Выбрать главу
5

Рано утром старик истопил печь, согрел чаю, заварил целебный зверобой, надел тулуп. Вышел во двор, отыскал в сарае топор. За дело принялся.

Прежде всего он пошёл в заброшенную лесопильню, где так и осталось торчать в зубьях распиловочной машины сосновое бревно, распущенное с одной стороны на доски. Отобрал несколько добротных обрезков, принёс в конюшню. Там, рядом со стойлом Короля, смастерил себе на скорую руку плотницкий верстак.

Потом разыскал инструменты. Давно не брал он их в руки. Стальное лезвие рубанка отточил на обломке карборундового круга, пилу развёл трёхгранным напильником, насадил покрепче на ручку молоток. Поплевал на жёсткие ладони, взял рубанок. Прижмурил один глаз, проверяя захват лезвия. Постучал молотком в затылок рубанку, высвобождая пластину, затем осадил её ударом. Ещё раз прикинул захват лезвия. И, став поудобней, легко пустил рубанок по шершавой доске.
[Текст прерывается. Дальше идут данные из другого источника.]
-- ==== Sys2Proof/Laws/State.lean ====
section
/-! SUPPORT. What each primitive update of the state leaves unchanged, field by field, so that no later proof unfolds a record
update. -/

namespace Sys2Proof.Machine

@[simp] theorem State.wr_now (s : State) (a : Nat) (v : Word) : (s.wr a v).now = s.now := rfl
@[simp] theorem State.wr_perFn (s : State) (a : Nat) (v : Word) : (s.wr a v).perFn = s.perFn := rfl
@[simp] theorem State.wr_cycRegs (s : State) (a : Nat) (v : Word) : (s.wr a v).cycRegs = s.cycRegs := rfl
@[simp] theorem State.wr_cycWrote (s : State) (a : Nat) (v : Word) : (s.wr a v).cycWrote = s.cycWrote := rfl
@[simp] theorem State.wr_cycSet (s : State) (a : Nat) (v : Word) : (s.wr a v).cycSet = s.cycSet := rfl
@[simp] theorem State.wr_cycMem (s : State) (a : Nat) (v : Word) : (s.wr a v).cycMem = s.cycMem := rfl
@[simp] theorem State.wr_past (s : State) (a : Nat) (v : Word) : (s.wr a v).past = s.past := rfl
@[simp] theorem State.wr_mem (s : State) (a : Nat) (v : Word) : (s.wr a v).mem = s.mem := rfl
@[simp] theorem State.wr_ecc (s : State) (a : Nat) (v : Word) : (s.wr a v).ecc = s.ecc := rfl
@[simp] theorem State.wr_imgVals (s : State) (a : Nat) (v : Word) : (s.wr a v).imgVals = s.imgVals := rfl
@[simp] theorem State.wr_blocks (s : State) (a : Nat) (v : Word) : (s.wr a v).blocks = s.blocks := rfl
@[simp] theorem State.wr_units (s : State) (a : Nat) (v : Word) : (s.wr a v).units = s.units := rfl
@[simp] theorem State.wr_clusters (s : State) (a : Nat) (v : Word) : (s.wr a v).clusters = s.clusters := rfl
@[simp] theorem State.wr_regions (s : State) (a : Nat) (v : Word) : (s.wr a v).regions = s.regions := rfl
@[simp] theorem State.wr_dies (s : State) (a : Nat) (v : Word) : (s.wr a v).dies = s.dies := rfl
@[simp] theorem State.wr_hub (s : State) (a : Nat) (v : Word) : (s.wr a v).hub = s.hub := rfl
@[simp] theorem State.wr_nvm (s : State) (a : Nat) (v : Word) : (s.wr a v).nvm = s.nvm := rfl
@[simp] theorem State.wr_out (s : State) (a : Nat) (v : Word) : (s.wr a v).out = s.out := rfl
@[simp] theorem State.wr_freeCtr (s : State) (a : Nat) (v : Word) : (s.wr a v).freeCtr = s.freeCtr := rfl
@[simp] theorem State.wr_pending (s : State) (a : Nat) (v : Word) : (s.wr a v).pending = s.pending := rfl

@[simp] theorem State.setByte_now (s : State) (a : Nat) (v : BitVec 8) : (s.setByte a v).now = s.now := rfl
@[simp] theorem State.setByte_regs (s : State) (a : Nat) (v : BitVec 8) : (s.setByte a v).regs = s.regs := rfl
@[simp] theorem State.setByte_perFn (s : State) (a : Nat) (v : BitVec 8) : (s.setByte a v).perFn = s.perFn := rfl
@[simp] theorem State.setByte_cycRegs (s : State) (a : Nat) (v : BitVec 8) : (s.setByte a v).cycRegs = s.cycRegs := rfl
@[simp] theorem State.setByte_cycWrote (s : State) (a : Nat) (v : BitVec 8) : (s.setByte a v).cycWrote = s.cycWrote := rfl
@[simp] theorem State.setByte_cycSet (s : State) (a : Nat) (v : BitVec 8) : (s.setByte a v).cycSet = s.cycSet := rfl
@[simp] theorem State.setByte_cycMem (s : State) (a : Nat) (v : BitVec 8) : (s.setByte a v).cycMem = s.cycMem := rfl
@[simp] theorem State.setByte_past (s : State) (a : Nat) (v : BitVec 8) : (s.setByte a v).past = s.past := rfl
@[simp] theorem State.setByte_ecc (s : State) (a : Nat) (v : BitVec 8) : (s.setByte a v).ecc = s.ecc := rfl
@[simp] theorem State.setByte_imgVals (s : State) (a : Nat) (v : BitVec 8) : (s.setByte a v).imgVals = s.imgVals := rfl
@[simp] theorem State.setByte_blocks (s : State) (a : Nat) (v : BitVec 8) : (s.setByte a v).blocks = s.blocks := rfl
@[simp] theorem State.setByte_units (s : State) (a : Nat) (v : BitVec 8) : (s.setByte a v).units = s.units := rfl
@[simp] theorem State.setByte_clusters (s : State) (a : Nat) (v : BitVec 8) : (s.setByte a v).clusters = s.clusters := rfl
@[simp] theorem State.setByte_regions (s : State) (a : Nat) (v : BitVec 8) : (s.setByte a v).regions = s.regions := rfl
@[simp] theorem State.setByte_dies (s : State) (a : Nat) (v : BitVec 8) : (s.setByte a v).dies = s.dies := rfl
@[simp] theorem State.setByte_hub (s : State) (a : Nat) (v : BitVec 8) : (s.setByte a v).hub = s.hub := rfl
@[simp] theorem State.setByte_nvm (s : State) (a : Nat) (v : BitVec 8) : (s.setByte a v).nvm = s.nvm := rfl
@[simp] theorem State.setByte_out (s : State) (a : Nat) (v : BitVec 8) : (s.setByte a v).out = s.out := rfl
@[simp] theorem State.setByte_freeCtr (s : State) (a : Nat) (v : BitVec 8) : (s.setByte a v).freeCtr = s.freeCtr := rfl
@[simp] theorem State.setByte_pending (s : State) (a : Nat) (v : BitVec 8) : (s.setByte a v).pending = s.pending := rfl

@[simp] theorem State.setUnit_now (s : State) (p : Nat) (u : UnitState) : (s.setUnit p u).now = s.now := rfl
@[simp] theorem State.setUnit_regs (s : State) (p : Nat) (u : UnitState) : (s.setUnit p u).regs = s.regs := rfl
@[simp] theorem State.setUnit_perFn (s : State) (p : Nat) (u : UnitState) : (s.setUnit p u).perFn = s.perFn := rfl
@[simp] theorem State.setUnit_cycRegs (s : State) (p : Nat) (u : UnitState) : (s.setUnit p u).cycRegs = s.cycRegs := rfl
@[simp] theorem State.setUnit_cycWrote (s : State) (p : Nat) (u : UnitState) : (s.setUnit p u).cycWrote = s.cycWrote := rfl
@[simp] theorem State.setUnit_cycSet (s : State) (p : Nat) (u : UnitState) : (s.setUnit p u).cycSet = s.cycSet := rfl
@[simp] theorem State.setUnit_cycMem (s : State) (p : Nat) (u : UnitState) : (s.setUnit p u).cycMem = s.cycMem := rfl
@[simp] theorem State.setUnit_past (s : State) (p : Nat) (u : UnitState) : (s.setUnit p u).past = s.past := rfl
@[simp] theorem State.setUnit_mem (s : State) (p : Nat) (u : UnitState) : (s.setUnit p u).mem = s.mem := rfl
@[simp] theorem State.setUnit_ecc (s : State) (p : Nat) (u : UnitState) : (s.setUnit p u).ecc = s.ecc := rfl
@[simp] theorem State.setUnit_imgVals (s : State) (p : Nat) (u : UnitState) : (s.setUnit p u).imgVals = s.imgVals := rfl
@[simp] theorem State.setUnit_blocks (s : State) (p : Nat) (u : UnitState) : (s.setUnit p u).blocks = s.blocks := rfl
@[simp] theorem State.setUnit_clusters (s : State) (p : Nat) (u : UnitState) : (s.setUnit p u).clusters = s.clusters := rfl
@[simp] theorem State.setUnit_regions (s : State) (p : Nat) (u : UnitState) : (s.setUnit p u).regions = s.regions := rfl
@[simp] theorem State.setUnit_dies (s : State) (p : Nat) (u : UnitState) : (s.setUnit p u).dies = s.dies := rfl
@[simp] theorem State.setUnit_hub (s : State) (p : Nat) (u : UnitState) : (s.setUnit p u).hub = s.hub := rfl
@[simp] theorem State.setUnit_nvm (s : State) (p : Nat) (u : UnitState) : (s.setUnit p u).nvm = s.nvm := rfl
@[simp] theorem State.setUnit_out (s : State) (p : Nat) (u : UnitState) : (s.setUnit p u).out = s.out := rfl
@[simp] theorem State.setUnit_freeCtr (s : State) (p : Nat) (u : UnitState) : (s.setUnit p u).freeCtr = s.freeCtr := rfl
@[simp] theorem State.setUnit_pending (s : State) (p : Nat) (u : UnitState) : (s.setUnit p u).pending = s.pending := rfl

@[simp] theorem State.modUnit_now (s : State) (p : Nat) (g : UnitState → UnitState) : (s.modUnit p g).now = s.now := rfl
@[simp] theorem State.modUnit_regs (s : State) (p : Nat) (g : UnitState → UnitState) : (s.modUnit p g).regs = s.regs := rfl
@[simp] theorem State.modUnit_perFn (s : State) (p : Nat) (g : UnitState → UnitState) : (s.modUnit p g).perFn = s.perFn := rfl
@[simp] theorem State.modUnit_cycRegs (s : State) (p : Nat) (g : UnitState → UnitState) : (s.modUnit p g).cycRegs = s.cycRegs := rfl
@[simp] theorem State.modUnit_cycWrote (s : State) (p : Nat) (g : UnitState → UnitState) : (s.modUnit p g).cycWrote = s.cycWrote := rfl
@[simp] theorem State.modUnit_cycSet (s : State) (p : Nat) (g : UnitState → UnitState) : (s.modUnit p g).cycSet = s.cycSet := rfl
@[simp] theorem State.modUnit_cycMem (s : State) (p : Nat) (g : UnitState → UnitState) : (s.modUnit p g).cycMem = s.cycMem := rfl
@[simp] theorem State.modUnit_past (s : State) (p : Nat) (g : UnitState → UnitState) : (s.modUnit p g).past = s.past := rfl
@[simp] theorem State.modUnit_mem (s : State) (p : Nat) (g : UnitState → UnitState) : (s.modUnit p g).mem = s.mem := rfl
@[simp] theorem State.modUnit_ecc (s : State) (p : Nat) (g : UnitState → UnitState) : (s.modUnit p g).ecc = s.ecc := rfl
@[simp] theorem State.modUnit_imgVals (s : State) (p : Nat) (g : UnitState → UnitState) : (s.modUnit p g).imgVals = s.imgVals := rfl
@[simp] theorem State.modUnit_blocks (s : State) (p : Nat) (g : UnitState → UnitState) : (s.modUnit p g).blocks = s.blocks := rfl
@[simp] theorem State.modUnit_clusters (s : State) (p : Nat) (g : UnitState → UnitState) : (s.modUnit p g).clusters = s.clusters := rfl
@[simp] theorem State.modUnit_regions (s : State) (p : Nat) (g : UnitState → UnitState) : (s.modUnit p g).regions = s.regions := rfl
@[simp] theorem State.modUnit_dies (s : State) (p : Nat) (g : UnitState → UnitState) : (s.modUnit p g).dies = s.dies := rfl
@[simp] theorem State.modUnit_hub (s : State) (p : Nat) (g : UnitState → UnitState) : (s.modUnit p g).hub = s.hub := rfl
@[simp] theorem State.modUnit_nvm (s : State) (p : Nat) (g : UnitState → UnitState) : (s.modUnit p g).nvm = s.nvm := rfl
@[simp] theorem State.modUnit_out (s : State) (p : Nat) (g : UnitState → UnitState) : (s.modUnit p g).out = s.out := rfl
@[simp] theorem State.modUnit_freeCtr (s : State) (p : Nat) (g : UnitState → UnitState) : (s.modUnit p g).freeCtr = s.freeCtr := rfl
@[simp] theorem State.modUnit_pending (s : State) (p : Nat) (g : UnitState → UnitState) : (s.modUnit p g).pending = s.pending := rfl

@[simp] theorem State.modCluster_now (s : State) (k : Nat) (g : ClusterState → ClusterState) : (s.modCluster k g).now = s.now := rfl
@[simp] theorem State.modCluster_regs (s : State) (k : Nat) (g : ClusterState → ClusterState) : (s.modCluster k g).regs = s.regs := rfl
@[simp] theorem State.modCluster_perFn (s : State) (k : Nat) (g : ClusterState → ClusterState) : (s.modCluster k g).perFn = s.perFn := rfl
@[simp] theorem State.modCluster_cycRegs (s : State) (k : Nat) (g : ClusterState → ClusterState) : (s.modCluster k g).cycRegs = s.cycRegs := rfl
@[simp] theorem State.modCluster_cycWrote (s : State) (k : Nat) (g : ClusterState → ClusterState) : (s.modCluster k g).cycWrote = s.cycWrote := rfl
@[simp] theorem State.modCluster_cycSet (s : State) (k : Nat) (g : ClusterState → ClusterState) : (s.modCluster k g).cycSet = s.cycSet := rfl
@[simp] theorem State.modCluster_cycMem (s : State) (k : Nat) (g : ClusterState → ClusterState) : (s.modCluster k g).cycMem = s.cycMem := rfl
@[simp] theorem State.modCluster_past (s : State) (k : Nat) (g : ClusterState → ClusterState) : (s.modCluster k g).past = s.past := rfl
@[simp] theorem State.modCluster_mem (s : State) (k : Nat) (g : ClusterState → ClusterState) : (s.modCluster k g).mem = s.mem := rfl
@[simp] theorem State.modCluster_ecc (s : State) (k : Nat) (g : ClusterState → ClusterState) : (s.modCluster k g).ecc = s.ecc := rfl
@[simp] theorem State.modCluster_imgVals (s : State) (k : Nat) (g : ClusterState → ClusterState) : (s.modCluster k g).imgVals = s.imgVals := rfl
@[simp] theorem State.modCluster_blocks (s : State) (k : Nat) (g : ClusterState → ClusterState) : (s.modCluster k g).blocks = s.blocks := rfl
@[simp] theorem State.modCluster_units (s : State) (k : Nat) (g : ClusterState → ClusterState) : (s.modCluster k g).units = s.units := rfl
@[simp] theorem State.modCluster_regions (s : State) (k : Nat) (g : ClusterState → ClusterState) : (s.modCluster k g).regions = s.regions := rfl
@[simp] theorem State.modCluster_dies (s : State) (k : Nat) (g : ClusterState → ClusterState) : (s.modCluster k g).dies = s.dies := rfl
@[simp] theorem State.modCluster_hub (s : State) (k : Nat) (g : ClusterState → ClusterState) : (s.modCluster k g).hub = s.hub := rfl
@[simp] theorem State.modCluster_nvm (s : State) (k : Nat) (g : ClusterState → ClusterState) : (s.modCluster k g).nvm = s.nvm := rfl
@[simp] theorem State.modCluster_out (s : State) (k : Nat) (g : ClusterState → ClusterState) : (s.modCluster k g).out = s.out := rfl
@[simp] theorem State.modCluster_freeCtr (s : State) (k : Nat) (g : ClusterState → ClusterState) : (s.modCluster k g).freeCtr = s.freeCtr := rfl
@[simp] theorem State.modCluster_pending (s : State) (k : Nat) (g : ClusterState → ClusterState) : (s.modCluster k g).pending = s.pending := rfl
Вьётся золотая стружка из прорези рубанка, сосновый дух расходится по конюшне. Ноздри Короля, раздуваясь, втягивают приятный запах смолки. Дымчатый глаз косится на хозяина: что он затеял? А дед, очистив доску, берётся за новую. Повернулся невзначай, заметил — в дверь кто-то заглядывает. Высунет нос и тут же спрячет его. Старик бросил быстрый взгляд — спряталась за косяк шапка в чернилах.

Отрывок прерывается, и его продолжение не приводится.